Abstract

Sensing navigational environment represented by navigation marks is an important task for unmanned ships and intelligent navigation systems, and the sensing can be performed by recognizing the images from a camera. In order to improve the image recognition accuracy, this paper combined a contour accentuation algorithm into a multiple scale attention mechanism-based classification model for navigation marks. Experimental results show that the method increases the accuracy of navigation mark classification from 95.98% to 96.53%. Based on the classification model, an intelligent navigation mark recognition system was developed for the Changjiang Nanjing Waterway Bureau, in which the model is deployed and updated by the TensorFlow Serving.

1. Introduction

For unmanned ships and vessel traffic service (VTS), intelligent perception of the navigational environment is an important topic [1]. The navigational environment mainly includes two parts: the dynamic vessels and the navigational features marked by the navigational aids. According to the IALA (International Navigation and Lighthouse Administration Navigation Association), the definition of the term Aid to Navigation (AtoN) means any specific equipment, system, or service outside the ship, specifically used to assist navigators in determining their location or safe route or to warn them of dangers or obstacles to navigation [2]. AtoN mainly consists of buoy and beacon; the former is a floating object fixed at the bottom; the latter is a structure permanently set on the seabed or land. Both of them can be categorized as “marks.” They have distinctive shapes, colors, top marks, and other auxiliary markings which can be observed to indicate their purposes during the daytime. The relevant information about navigation marks is usually obtained through the Electronic Chart Display and Information System (ECDIS) or Automatic Identification System (AIS) [3]. However, it is a new challenge about how to visually and automatically detect navigational aids through the camera.

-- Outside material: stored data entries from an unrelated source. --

-- ==== Sys2Proof/Machine/Dispatch.lean ====
section
/-! DEFINITION. The meaning of every command, one arm per constructor of `Instr`. -/
namespace Sys2Proof.Machine

def exec (i : Instr) (s : State) : Host.Outcome State Fault Refusal :=
  match i with
  | .nop => Sys2Proof.Machine.execNop s
  | .reset => Sys2Proof.Machine.execReset s
  | .wrcfg r v => Sys2Proof.Machine.execWrcfg r v s
  | .rdreg r => Sys2Proof.Machine.execRdreg r s
  | .start => Sys2Proof.Machine.execStart s
  | .stop => Sys2Proof.Machine.execStop s
  | .demod x => Sys2Proof.Machine.execDemod x s
  | .modbyte b => Sys2Proof.Machine.execModbyte b s
  | .modpost => Sys2Proof.Machine.execModpost s

end Sys2Proof.Machine
end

With the development of artificial intelligence technology, many intelligent detection technologies are applied to VTS [4, 5] and smart ships [6, 7]. Among them, the applications of deep learning technology in the detection and classification of ships are currently widely used [8, 9]. The purpose of this type of application is to supplement information about ships not in AIS [10]. For navigation marks, although their basic information can be obtained through ECDIS, sailors are still required to keep visual observing on their realtime states by the eye or with a telescope [11]. At the present stage, the detection and classification of navigation mark images is not as widely studied as ships [12]. Compared to ship image classification and recognition, there are fewer references available. In previous research [12], we exploited deep learning technology to study the navigation marks’ image recognition during the daytime. It proposed a fine-grained ResNet-based classification model to classify navigation marks named ResNet-Multiscale-Attention (RMA). The accuracy of this model reaches at 95.98% on a dataset including 10260 navigation mark images. However, the experimental results showed that the model also has some certain misclassifications of navigation marks, especially in aspect of the images with inconsistent shapes.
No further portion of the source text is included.